_TASK PROMPT_
Each record that follows is to be output in full, precisely as written.

Records from a data source:
/-- The entries that a walk reads from memory: those of its levels that the cache does not hold (R336, R339). -/
def State.walkReads (s : State) (root : Nat) (cache : List WalkEntry) (va : Nat) : List Nat :=
  let read (level index a : Nat) : List Nat := if cache.any fun w => w.level == level && w.index == index then [] else [a]
  let a3 := root + 8 * fld va 39 10
  let e3 := pointerEntry s cache 3 (fld va 39 10) a3
  let a2 := tableOf e3 + 8 * fld va 30 9
  let e2 := pointerEntry s cache 2 (fld va 30 19) a2
  let a1 := tableOf e2 + 8 * fld va 21 9
  let e1 := pointerEntry s cache 1 (fld va 21 28) a1
  read 3 (fld va 39 10) a3 ++ read 2 (fld va 30 19) a2 ++ read 1 (fld va 21 28) a1
    ++ (if fld e1 63 1 = 1 then [] else [tableOf e1 + 8 * fld va 16 5])

/-- Whether a TLB entry translates an address. -/
def TlbEntry.hits (t : TlbEntry) (va : Nat) : Bool := t.page == (if t.big then va / 2 ^ 21 else va / 2 ^ 16)

/-- The translation of an address by a core: its TLB, then its cluster's, then a walk (R336, R338). -/
def State.translate (s : State) (core va : Nat) : Walk :=
  if 2 ^ 49 ≤ va then .bad
  else
    match (s.core core).tlb.find? (·.hits va) with
    | some t => .leaf t.pte.toNat 0 t.big
    | none =>
      match (s.cluster (clusterOf core)).tlb.find? (·.hits va) with
      | some t => .leaf t.pte.toNat 0 t.big
      | none => s.walkFrom s.dev.ptroot (tgetD [] s.walks (dieOf core)) va

/-- What an access asks of a page (R335): system mode, a write, and an access that may reach a fabric page. -/
structure Access where
  sys : Bool
  write : Bool
  far : Bool
deriving DecidableEq, Repr

/-- Where an access arrives: a place, a fault with its cause, or a wait for a move (R335, R340). -/
inductive Reach
  | at_ (l : Loc)
  | fault (cause : Nat)
  | absent
  | wait
deriving DecidableEq, Repr

/-- The place that a leaf entry gives an address, or its protection fault (R335, R341, R351). -/
def placeOf (e : Nat) (big : Bool) (acc : Access) (va : Nat) : Reach :=
  let off := if big then va % 2 ^ 21 else va % 2 ^ 16
  let pa := fld e 8 44 * 256 + off
  if !acc.sys && fld e 1 1 == 0 then .fault 5
  else if acc.write && (fld e 2 1 == 0 || fld e 5 1 == 1) then .fault 5
  else if fld e 3 2 = 2 then (if acc.far then .at_ (.remote (fld e 42 10) (fld e 16 26 * 65536 + off)) else .fault 5)
  else if fld e 5 1 = 1 then .at_ (.comp (pa / 65536 * 65536) (pa % 65536))
  else .at_ (.phys pa)

def Walk.place (w : Walk) (acc : Access) (va : Nat) : Reach :=
  match w with
  | .leaf e _ big => placeOf e big acc va
  | .absent => .absent
  | .bad => .fault 4
  | .busy => .wait

/-- A global access by a core: an absent page is a translation fault (R335). -/
def State.reach (s : State) (core : Nat) (acc : Access) (va : Nat) : Reach :=
  match (s.translate core va).place acc va with
  | .absent => .fault 4
  | r => r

_EXERCISE ANSWER_
/-- The entries that a walk reads from memory: those of its levels that the cache does not hold (R336, R339). -/
def State.walkReads (s : State) (root : Nat) (cache : List WalkEntry) (va : Nat) : List Nat :=
  let read (level index a : Nat) : List Nat := if cache.any fun w => w.level == level && w.index == index then [] else [a]
  let a3 := root + 8 * fld va 39 10
  let e3 := pointerEntry s cache 3 (fld va 39 10) a3
  let a2 := tableOf e3 + 8 * fld va 30 9
  let e2 := pointerEntry s cache 2 (fld va 30 19) a2
  let a1 := tableOf e2 + 8 * fld va 21 9
  let e1 := pointerEntry s cache 1 (fld va 21 28) a1
  read 3 (fld va 39 10) a3 ++ read 2 (fld va 30 19) a2 ++ read 1 (fld va 21 28) a1
    ++ (if fld e1 63 1 = 1 then [] else [tableOf e1 + 8 * fld va 16 5])

/-- Whether a TLB entry translates an address. -/
def TlbEntry.hits (t : TlbEntry) (va : Nat) : Bool := t.page == (if t.big then va / 2 ^ 21 else va / 2 ^ 16)

/-- The translation of an address by a core: its TLB, then its cluster's, then a walk (R336, R338). -/
def State.translate (s : State) (core va : Nat) : Walk :=
  if 2 ^ 49 ≤ va then .bad
  else
    match (s.core core).tlb.find? (·.hits va) with
    | some t => .leaf t.pte.toNat 0 t.big
    | none =>
      match (s.cluster (clusterOf core)).tlb.find? (·.hits va) with
      | some t => .leaf t.pte.toNat 0 t.big
      | none => s.walkFrom s.dev.ptroot (tgetD [] s.walks (dieOf core)) va

/-- What an access asks of a page (R335): system mode, a write, and an access that may reach a fabric page. -/
structure Access where
  sys : Bool
  write : Bool
  far : Bool
deriving DecidableEq, Repr

/-- Where an access arrives: a place, a fault with its cause, or a wait for a move (R335, R340). -/
inductive Reach
  | at_ (l : Loc)
  | fault (cause : Nat)
  | absent
  | wait
deriving DecidableEq, Repr

/-- The place that a leaf entry gives an address, or its protection fault (R335, R341, R351). -/
def placeOf (e : Nat) (big : Bool) (acc : Access) (va : Nat) : Reach :=
  let off := if big then va % 2 ^ 21 else va % 2 ^ 16
  let pa := fld e 8 44 * 256 + off
  if !acc.sys && fld e 1 1 == 0 then .fault 5
  else if acc.write && (fld e 2 1 == 0 || fld e 5 1 == 1) then .fault 5
  else if fld e 3 2 = 2 then (if acc.far then .at_ (.remote (fld e 42 10) (fld e 16 26 * 65536 + off)) else .fault 5)
  else if fld e 5 1 = 1 then .at_ (.comp (pa / 65536 * 65536) (pa % 65536))
  else .at_ (.phys pa)

def Walk.place (w : Walk) (acc : Access) (va : Nat) : Reach :=
  match w with
  | .leaf e _ big => placeOf e big acc va
  | .absent => .absent
  | .bad => .fault 4
  | .busy => .wait

/-- A global access by a core: an absent page is a translation fault (R335). -/
def State.reach (s : State) (core : Nat) (acc : Access) (va : Nat) : Reach :=
  match (s.translate core va).place acc va with
  | .absent => .fault 4
  | r => r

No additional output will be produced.